Try it.
Write out every record below exactly as it appears.

Material provided.
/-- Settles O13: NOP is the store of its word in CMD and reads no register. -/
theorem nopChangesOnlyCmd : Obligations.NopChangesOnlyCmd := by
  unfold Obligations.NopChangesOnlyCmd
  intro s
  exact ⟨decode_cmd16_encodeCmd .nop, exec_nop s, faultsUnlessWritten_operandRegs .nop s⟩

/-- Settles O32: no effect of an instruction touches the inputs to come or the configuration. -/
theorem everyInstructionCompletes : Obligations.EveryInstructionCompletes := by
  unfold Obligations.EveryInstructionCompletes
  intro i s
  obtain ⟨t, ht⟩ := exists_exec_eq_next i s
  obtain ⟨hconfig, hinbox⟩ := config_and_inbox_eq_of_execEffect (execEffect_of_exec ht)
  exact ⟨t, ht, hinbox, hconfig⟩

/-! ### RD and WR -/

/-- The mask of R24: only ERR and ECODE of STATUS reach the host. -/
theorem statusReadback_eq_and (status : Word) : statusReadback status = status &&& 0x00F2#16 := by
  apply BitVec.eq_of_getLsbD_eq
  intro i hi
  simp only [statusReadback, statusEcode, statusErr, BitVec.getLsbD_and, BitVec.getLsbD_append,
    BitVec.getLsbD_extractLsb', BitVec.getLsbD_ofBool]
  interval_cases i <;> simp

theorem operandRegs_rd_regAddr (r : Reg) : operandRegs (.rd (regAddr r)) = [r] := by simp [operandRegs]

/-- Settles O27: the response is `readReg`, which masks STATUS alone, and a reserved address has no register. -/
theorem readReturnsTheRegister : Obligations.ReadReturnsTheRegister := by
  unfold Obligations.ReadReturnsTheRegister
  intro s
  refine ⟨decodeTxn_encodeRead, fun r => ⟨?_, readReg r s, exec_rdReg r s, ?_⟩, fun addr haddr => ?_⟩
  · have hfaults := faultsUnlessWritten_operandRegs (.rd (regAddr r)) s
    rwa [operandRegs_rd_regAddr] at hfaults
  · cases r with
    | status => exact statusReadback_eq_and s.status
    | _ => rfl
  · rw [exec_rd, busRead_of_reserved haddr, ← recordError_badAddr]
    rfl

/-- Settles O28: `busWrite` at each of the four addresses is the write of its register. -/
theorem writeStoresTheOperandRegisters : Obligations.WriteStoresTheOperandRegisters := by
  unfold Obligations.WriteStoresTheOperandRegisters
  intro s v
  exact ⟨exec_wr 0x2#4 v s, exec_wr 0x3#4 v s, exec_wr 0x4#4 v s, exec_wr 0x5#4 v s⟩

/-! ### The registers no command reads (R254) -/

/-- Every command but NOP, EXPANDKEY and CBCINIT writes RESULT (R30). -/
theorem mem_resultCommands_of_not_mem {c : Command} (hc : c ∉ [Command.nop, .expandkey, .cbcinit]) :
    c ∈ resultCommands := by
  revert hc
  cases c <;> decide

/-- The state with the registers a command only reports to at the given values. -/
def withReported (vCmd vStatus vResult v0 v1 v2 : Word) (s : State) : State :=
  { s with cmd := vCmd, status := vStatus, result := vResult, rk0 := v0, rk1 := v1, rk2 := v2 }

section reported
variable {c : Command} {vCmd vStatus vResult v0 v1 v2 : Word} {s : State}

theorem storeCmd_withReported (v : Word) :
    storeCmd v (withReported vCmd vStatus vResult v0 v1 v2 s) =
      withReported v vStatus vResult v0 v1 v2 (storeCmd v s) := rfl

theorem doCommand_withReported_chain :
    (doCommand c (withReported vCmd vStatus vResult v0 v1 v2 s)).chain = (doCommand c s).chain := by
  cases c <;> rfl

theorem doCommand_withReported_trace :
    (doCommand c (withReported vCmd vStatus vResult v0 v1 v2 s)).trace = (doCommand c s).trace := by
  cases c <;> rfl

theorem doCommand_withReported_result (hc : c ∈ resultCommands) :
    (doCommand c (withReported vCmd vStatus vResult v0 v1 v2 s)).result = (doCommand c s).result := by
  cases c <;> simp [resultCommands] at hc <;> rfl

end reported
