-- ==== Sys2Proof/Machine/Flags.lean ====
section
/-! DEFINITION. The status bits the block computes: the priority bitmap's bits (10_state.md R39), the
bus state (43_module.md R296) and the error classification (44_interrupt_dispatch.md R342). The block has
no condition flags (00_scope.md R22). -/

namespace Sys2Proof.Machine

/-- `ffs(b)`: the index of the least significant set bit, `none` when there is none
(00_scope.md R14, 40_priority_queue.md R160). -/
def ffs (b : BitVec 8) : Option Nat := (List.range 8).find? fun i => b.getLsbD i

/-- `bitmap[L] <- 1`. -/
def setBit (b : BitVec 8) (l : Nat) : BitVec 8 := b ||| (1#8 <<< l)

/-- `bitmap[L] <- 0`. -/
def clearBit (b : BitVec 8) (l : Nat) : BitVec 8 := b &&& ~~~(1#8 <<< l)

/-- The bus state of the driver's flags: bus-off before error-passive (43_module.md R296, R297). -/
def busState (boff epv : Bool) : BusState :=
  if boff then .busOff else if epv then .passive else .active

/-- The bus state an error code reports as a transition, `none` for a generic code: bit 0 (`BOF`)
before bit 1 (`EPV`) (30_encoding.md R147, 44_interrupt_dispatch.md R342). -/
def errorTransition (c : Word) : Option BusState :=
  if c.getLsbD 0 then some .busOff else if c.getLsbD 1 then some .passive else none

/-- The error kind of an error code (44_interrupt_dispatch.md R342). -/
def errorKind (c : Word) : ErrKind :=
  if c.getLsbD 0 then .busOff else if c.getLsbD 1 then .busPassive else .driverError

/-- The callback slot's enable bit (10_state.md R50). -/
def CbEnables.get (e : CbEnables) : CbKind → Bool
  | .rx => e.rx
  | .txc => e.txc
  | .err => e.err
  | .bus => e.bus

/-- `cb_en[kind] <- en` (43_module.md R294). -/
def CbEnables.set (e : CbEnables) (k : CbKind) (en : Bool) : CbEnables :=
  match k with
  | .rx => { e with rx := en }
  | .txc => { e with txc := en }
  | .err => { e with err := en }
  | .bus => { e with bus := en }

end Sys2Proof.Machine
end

Exercise answer.
/-- Settles O13: NOP is the store of its word in CMD and reads no register. -/
theorem nopChangesOnlyCmd : Obligations.NopChangesOnlyCmd := by
  unfold Obligations.NopChangesOnlyCmd
  intro s
  exact ⟨decode_cmd16_encodeCmd .nop, exec_nop s, faultsUnlessWritten_operandRegs .nop s⟩

/-- Settles O32: no effect of an instruction touches the inputs to come or the configuration. -/
theorem everyInstructionCompletes : Obligations.EveryInstructionCompletes := by
  unfold Obligations.EveryInstructionCompletes
  intro i s
  obtain ⟨t, ht⟩ := exists_exec_eq_next i s
  obtain ⟨hconfig, hinbox⟩ := config_and_inbox_eq_of_execEffect (execEffect_of_exec ht)
  exact ⟨t, ht, hinbox, hconfig⟩

/-! ### RD and WR -/

/-- The mask of R24: only ERR and ECODE of STATUS reach the host. -/
theorem statusReadback_eq_and (status : Word) : statusReadback status = status &&& 0x00F2#16 := by
  apply BitVec.eq_of_getLsbD_eq
  intro i hi
  simp only [statusReadback, statusEcode, statusErr, BitVec.getLsbD_and, BitVec.getLsbD_append,
    BitVec.getLsbD_extractLsb', BitVec.getLsbD_ofBool]
  interval_cases i <;> simp

theorem operandRegs_rd_regAddr (r : Reg) : operandRegs (.rd (regAddr r)) = [r] := by simp [operandRegs]

/-- Settles O27: the response is `readReg`, which masks STATUS alone, and a reserved address has no register. -/
theorem readReturnsTheRegister : Obligations.ReadReturnsTheRegister := by
  unfold Obligations.ReadReturnsTheRegister
  intro s
  refine ⟨decodeTxn_encodeRead, fun r => ⟨?_, readReg r s, exec_rdReg r s, ?_⟩, fun addr haddr => ?_⟩
  · have hfaults := faultsUnlessWritten_operandRegs (.rd (regAddr r)) s
    rwa [operandRegs_rd_regAddr] at hfaults
  · cases r with
    | status => exact statusReadback_eq_and s.status
    | _ => rfl
  · rw [exec_rd, busRead_of_reserved haddr, ← recordError_badAddr]
    rfl

/-- Settles O28: `busWrite` at each of the four addresses is the write of its register. -/
theorem writeStoresTheOperandRegisters : Obligations.WriteStoresTheOperandRegisters := by
  unfold Obligations.WriteStoresTheOperandRegisters
  intro s v
  exact ⟨exec_wr 0x2#4 v s, exec_wr 0x3#4 v s, exec_wr 0x4#4 v s, exec_wr 0x5#4 v s⟩

/-! ### The registers no command reads (R254) -/

/-- Every command but NOP, EXPANDKEY and CBCINIT writes RESULT (R30). -/
theorem mem_resultCommands_of_not_mem {c : Command} (hc : c ∉ [Command.nop, .expandkey, .cbcinit]) :
    c ∈ resultCommands := by
  revert hc
  cases c <;> decide

/-- The state with the registers a command only reports to at the given values. -/
def withReported (vCmd vStatus vResult v0 v1 v2 : Word) (s : State) : State :=
  { s with cmd := vCmd, status := vStatus, result := vResult, rk0 := v0, rk1 := v1, rk2 := v2 }

section reported
variable {c : Command} {vCmd vStatus vResult v0 v1 v2 : Word} {s : State}

theorem storeCmd_withReported (v : Word) :
    storeCmd v (withReported vCmd vStatus vResult v0 v1 v2 s) =
      withReported v vStatus vResult v0 v1 v2 (storeCmd v s) := rfl

theorem doCommand_withReported_chain :
    (doCommand c (withReported vCmd vStatus vResult v0 v1 v2 s)).chain = (doCommand c s).chain := by
  cases c <;> rfl

theorem doCommand_withReported_trace :
    (doCommand c (withReported vCmd vStatus vResult v0 v1 v2 s)).trace = (doCommand c s).trace := by
  cases c <;> rfl

theorem doCommand_withReported_result (hc : c ∈ resultCommands) :
    (doCommand c (withReported vCmd vStatus vResult v0 v1 v2 s)).result = (doCommand c s).result := by
  cases c <;> simp [resultCommands] at hc <;> rfl

end reported
-- ==== Sys2Proof/Machine/Flags.lean ====
section
/-! DEFINITION. The status bits the block computes: the priority bitmap's bits (10_state.md R39), the
bus state (43_module.md R296) and the error classification (44_interrupt_dispatch.md R342). The block has
no condition flags (00_scope.md R22). -/

namespace Sys2Proof.Machine

/-- `ffs(b)`: the index of the least significant set bit, `none` when there is none
(00_scope.md R14, 40_priority_queue.md R160). -/
def ffs (b : BitVec 8) : Option Nat := (List.range 8).find? fun i => b.getLsbD i

/-- `bitmap[L] <- 1`. -/
def setBit (b : BitVec 8) (l : Nat) : BitVec 8 := b ||| (1#8 <<< l)

/-- `bitmap[L] <- 0`. -/
def clearBit (b : BitVec 8) (l : Nat) : BitVec 8 := b &&& ~~~(1#8 <<< l)

/-- The bus state of the driver's flags: bus-off before error-passive (43_module.md R296, R297). -/
def busState (boff epv : Bool) : BusState :=
  if boff then .busOff else if epv then .passive else .active

/-- The bus state an error code reports as a transition, `none` for a generic code: bit 0 (`BOF`)
before bit 1 (`EPV`) (30_encoding.md R147, 44_interrupt_dispatch.md R342). -/
def errorTransition (c : Word) : Option BusState :=
  if c.getLsbD 0 then some .busOff else if c.getLsbD 1 then some .passive else none

/-- The error kind of an error code (44_interrupt_dispatch.md R342). -/
def errorKind (c : Word) : ErrKind :=
  if c.getLsbD 0 then .busOff else if c.getLsbD 1 then .busPassive else .driverError

/-- The callback slot's enable bit (10_state.md R50). -/
def CbEnables.get (e : CbEnables) : CbKind → Bool
  | .rx => e.rx
  | .txc => e.txc
  | .err => e.err
  | .bus => e.bus

/-- `cb_en[kind] <- en` (43_module.md R294). -/
def CbEnables.set (e : CbEnables) (k : CbKind) (en : Bool) : CbEnables :=
  match k with
  | .rx => { e with rx := en }
  | .txc => { e with txc := en }
  | .err => { e with err := en }
  | .bus => { e with bus := en }

end Sys2Proof.Machine
end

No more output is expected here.